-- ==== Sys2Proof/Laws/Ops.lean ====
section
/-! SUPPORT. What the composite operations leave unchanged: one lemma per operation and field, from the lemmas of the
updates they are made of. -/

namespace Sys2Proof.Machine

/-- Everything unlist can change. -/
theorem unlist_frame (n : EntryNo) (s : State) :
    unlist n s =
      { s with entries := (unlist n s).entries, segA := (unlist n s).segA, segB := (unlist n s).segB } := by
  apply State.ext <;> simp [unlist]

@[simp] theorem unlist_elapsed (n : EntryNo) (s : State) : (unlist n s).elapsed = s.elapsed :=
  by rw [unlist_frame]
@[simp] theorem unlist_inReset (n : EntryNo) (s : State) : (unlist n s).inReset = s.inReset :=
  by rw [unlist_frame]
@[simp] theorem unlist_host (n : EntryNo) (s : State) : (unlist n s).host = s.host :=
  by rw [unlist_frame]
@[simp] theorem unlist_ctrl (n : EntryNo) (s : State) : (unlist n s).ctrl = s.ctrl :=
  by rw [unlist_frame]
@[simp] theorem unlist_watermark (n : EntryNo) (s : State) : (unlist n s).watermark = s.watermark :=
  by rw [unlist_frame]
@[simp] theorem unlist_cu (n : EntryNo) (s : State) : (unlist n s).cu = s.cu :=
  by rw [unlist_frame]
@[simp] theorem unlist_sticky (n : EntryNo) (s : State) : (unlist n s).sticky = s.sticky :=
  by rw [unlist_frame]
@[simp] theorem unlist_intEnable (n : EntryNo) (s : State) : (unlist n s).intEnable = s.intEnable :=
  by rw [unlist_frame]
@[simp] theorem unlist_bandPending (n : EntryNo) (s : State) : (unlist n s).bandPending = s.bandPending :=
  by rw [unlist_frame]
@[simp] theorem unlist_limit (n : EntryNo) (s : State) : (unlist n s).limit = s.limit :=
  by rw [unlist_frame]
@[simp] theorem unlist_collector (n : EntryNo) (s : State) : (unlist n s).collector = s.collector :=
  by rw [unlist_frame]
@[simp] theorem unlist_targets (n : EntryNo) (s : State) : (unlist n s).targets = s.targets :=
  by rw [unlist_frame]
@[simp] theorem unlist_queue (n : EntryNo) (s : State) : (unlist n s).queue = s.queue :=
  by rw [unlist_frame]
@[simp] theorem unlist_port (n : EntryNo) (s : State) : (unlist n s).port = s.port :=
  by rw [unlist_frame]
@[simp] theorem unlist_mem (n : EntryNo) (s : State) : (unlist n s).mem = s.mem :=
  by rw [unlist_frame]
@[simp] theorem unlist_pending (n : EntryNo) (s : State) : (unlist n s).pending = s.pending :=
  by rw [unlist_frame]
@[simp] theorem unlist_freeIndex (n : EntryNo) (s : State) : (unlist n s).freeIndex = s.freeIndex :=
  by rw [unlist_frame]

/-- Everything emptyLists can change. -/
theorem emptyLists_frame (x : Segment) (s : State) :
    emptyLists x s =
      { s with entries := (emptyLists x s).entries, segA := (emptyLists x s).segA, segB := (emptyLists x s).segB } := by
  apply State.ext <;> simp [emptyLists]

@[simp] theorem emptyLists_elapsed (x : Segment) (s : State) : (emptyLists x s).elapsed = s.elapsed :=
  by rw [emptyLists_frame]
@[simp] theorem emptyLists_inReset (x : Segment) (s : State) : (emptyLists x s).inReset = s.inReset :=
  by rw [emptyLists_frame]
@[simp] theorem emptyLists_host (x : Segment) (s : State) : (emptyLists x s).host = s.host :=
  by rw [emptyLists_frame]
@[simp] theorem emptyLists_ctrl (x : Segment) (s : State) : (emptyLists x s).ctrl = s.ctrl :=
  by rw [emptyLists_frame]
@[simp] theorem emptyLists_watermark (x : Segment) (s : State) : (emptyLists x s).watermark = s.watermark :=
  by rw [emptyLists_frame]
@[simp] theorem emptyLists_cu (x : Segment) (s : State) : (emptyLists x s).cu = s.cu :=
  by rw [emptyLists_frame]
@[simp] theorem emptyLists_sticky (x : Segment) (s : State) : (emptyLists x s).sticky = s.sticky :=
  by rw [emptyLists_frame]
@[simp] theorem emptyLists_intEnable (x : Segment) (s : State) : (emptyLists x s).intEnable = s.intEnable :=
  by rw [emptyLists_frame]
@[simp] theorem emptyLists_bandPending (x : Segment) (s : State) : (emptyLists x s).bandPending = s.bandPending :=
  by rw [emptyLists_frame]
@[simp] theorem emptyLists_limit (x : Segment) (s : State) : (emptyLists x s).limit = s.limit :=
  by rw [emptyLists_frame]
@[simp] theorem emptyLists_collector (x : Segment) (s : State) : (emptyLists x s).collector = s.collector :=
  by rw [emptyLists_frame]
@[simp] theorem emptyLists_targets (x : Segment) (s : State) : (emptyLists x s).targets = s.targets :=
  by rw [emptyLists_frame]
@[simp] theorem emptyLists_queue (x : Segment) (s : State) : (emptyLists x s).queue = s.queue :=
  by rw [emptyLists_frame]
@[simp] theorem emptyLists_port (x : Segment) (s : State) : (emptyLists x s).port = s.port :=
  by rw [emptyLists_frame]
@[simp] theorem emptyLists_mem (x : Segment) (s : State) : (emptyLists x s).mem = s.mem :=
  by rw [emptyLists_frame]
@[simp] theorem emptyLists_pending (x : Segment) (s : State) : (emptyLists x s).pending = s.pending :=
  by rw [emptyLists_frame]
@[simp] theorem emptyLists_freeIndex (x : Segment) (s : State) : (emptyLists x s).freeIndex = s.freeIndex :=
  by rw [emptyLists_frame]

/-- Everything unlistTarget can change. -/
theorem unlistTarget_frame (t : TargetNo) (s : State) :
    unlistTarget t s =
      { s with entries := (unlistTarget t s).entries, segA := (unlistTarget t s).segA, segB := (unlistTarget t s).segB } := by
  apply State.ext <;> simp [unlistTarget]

• • • •

Copy out the entries. Leave every line exactly as it is.

=== Problem solution ===
-- ==== Sys2Proof/Laws/Ops.lean ====
section
/-! SUPPORT. What the composite operations leave unchanged: one lemma per operation and field, from the lemmas of the
updates they are made of. -/

namespace Sys2Proof.Machine

/-- Everything unlist can change. -/
theorem unlist_frame (n : EntryNo) (s : State) :
    unlist n s =
      { s with entries := (unlist n s).entries, segA := (unlist n s).segA, segB := (unlist n s).segB } := by
  apply State.ext <;> simp [unlist]

@[simp] theorem unlist_elapsed (n : EntryNo) (s : State) : (unlist n s).elapsed = s.elapsed :=
  by rw [unlist_frame]
@[simp] theorem unlist_inReset (n : EntryNo) (s : State) : (unlist n s).inReset = s.inReset :=
  by rw [unlist_frame]
@[simp] theorem unlist_host (n : EntryNo) (s : State) : (unlist n s).host = s.host :=
  by rw [unlist_frame]
@[simp] theorem unlist_ctrl (n : EntryNo) (s : State) : (unlist n s).ctrl = s.ctrl :=
  by rw [unlist_frame]
@[simp] theorem unlist_watermark (n : EntryNo) (s : State) : (unlist n s).watermark = s.watermark :=
  by rw [unlist_frame]
@[simp] theorem unlist_cu (n : EntryNo) (s : State) : (unlist n s).cu = s.cu :=
  by rw [unlist_frame]
@[simp] theorem unlist_sticky (n : EntryNo) (s : State) : (unlist n s).sticky = s.sticky :=
  by rw [unlist_frame]
@[simp] theorem unlist_intEnable (n : EntryNo) (s : State) : (unlist n s).intEnable = s.intEnable :=
  by rw [unlist_frame]
@[simp] theorem unlist_bandPending (n : EntryNo) (s : State) : (unlist n s).bandPending = s.bandPending :=
  by rw [unlist_frame]
@[simp] theorem unlist_limit (n : EntryNo) (s : State) : (unlist n s).limit = s.limit :=
  by rw [unlist_frame]
@[simp] theorem unlist_collector (n : EntryNo) (s : State) : (unlist n s).collector = s.collector :=
  by rw [unlist_frame]
@[simp] theorem unlist_targets (n : EntryNo) (s : State) : (unlist n s).targets = s.targets :=
  by rw [unlist_frame]
@[simp] theorem unlist_queue (n : EntryNo) (s : State) : (unlist n s).queue = s.queue :=
  by rw [unlist_frame]
@[simp] theorem unlist_port (n : EntryNo) (s : State) : (unlist n s).port = s.port :=
  by rw [unlist_frame]
@[simp] theorem unlist_mem (n : EntryNo) (s : State) : (unlist n s).mem = s.mem :=
  by rw [unlist_frame]
@[simp] theorem unlist_pending (n : EntryNo) (s : State) : (unlist n s).pending = s.pending :=
  by rw [unlist_frame]
@[simp] theorem unlist_freeIndex (n : EntryNo) (s : State) : (unlist n s).freeIndex = s.freeIndex :=
  by rw [unlist_frame]

/-- Everything emptyLists can change. -/
theorem emptyLists_frame (x : Segment) (s : State) :
    emptyLists x s =
      { s with entries := (emptyLists x s).entries, segA := (emptyLists x s).segA, segB := (emptyLists x s).segB } := by
  apply State.ext <;> simp [emptyLists]

@[simp] theorem emptyLists_elapsed (x : Segment) (s : State) : (emptyLists x s).elapsed = s.elapsed :=
  by rw [emptyLists_frame]
@[simp] theorem emptyLists_inReset (x : Segment) (s : State) : (emptyLists x s).inReset = s.inReset :=
  by rw [emptyLists_frame]
@[simp] theorem emptyLists_host (x : Segment) (s : State) : (emptyLists x s).host = s.host :=
  by rw [emptyLists_frame]
@[simp] theorem emptyLists_ctrl (x : Segment) (s : State) : (emptyLists x s).ctrl = s.ctrl :=
  by rw [emptyLists_frame]
@[simp] theorem emptyLists_watermark (x : Segment) (s : State) : (emptyLists x s).watermark = s.watermark :=
  by rw [emptyLists_frame]
@[simp] theorem emptyLists_cu (x : Segment) (s : State) : (emptyLists x s).cu = s.cu :=
  by rw [emptyLists_frame]
@[simp] theorem emptyLists_sticky (x : Segment) (s : State) : (emptyLists x s).sticky = s.sticky :=
  by rw [emptyLists_frame]
@[simp] theorem emptyLists_intEnable (x : Segment) (s : State) : (emptyLists x s).intEnable = s.intEnable :=
  by rw [emptyLists_frame]
@[simp] theorem emptyLists_bandPending (x : Segment) (s : State) : (emptyLists x s).bandPending = s.bandPending :=
  by rw [emptyLists_frame]
@[simp] theorem emptyLists_limit (x : Segment) (s : State) : (emptyLists x s).limit = s.limit :=
  by rw [emptyLists_frame]
@[simp] theorem emptyLists_collector (x : Segment) (s : State) : (emptyLists x s).collector = s.collector :=
  by rw [emptyLists_frame]
@[simp] theorem emptyLists_targets (x : Segment) (s : State) : (emptyLists x s).targets = s.targets :=
  by rw [emptyLists_frame]
@[simp] theorem emptyLists_queue (x : Segment) (s : State) : (emptyLists x s).queue = s.queue :=
  by rw [emptyLists_frame]
@[simp] theorem emptyLists_port (x : Segment) (s : State) : (emptyLists x s).port = s.port :=
  by rw [emptyLists_frame]
@[simp] theorem emptyLists_mem (x : Segment) (s : State) : (emptyLists x s).mem = s.mem :=
  by rw [emptyLists_frame]
@[simp] theorem emptyLists_pending (x : Segment) (s : State) : (emptyLists x s).pending = s.pending :=
  by rw [emptyLists_frame]
@[simp] theorem emptyLists_freeIndex (x : Segment) (s : State) : (emptyLists x s).freeIndex = s.freeIndex :=
  by rw [emptyLists_frame]

/-- Everything unlistTarget can change. -/
theorem unlistTarget_frame (t : TargetNo) (s : State) :
    unlistTarget t s =
      { s with entries := (unlistTarget t s).entries, segA := (unlistTarget t s).segA, segB := (unlistTarget t s).segB } := by
  apply State.ext <;> simp [unlistTarget]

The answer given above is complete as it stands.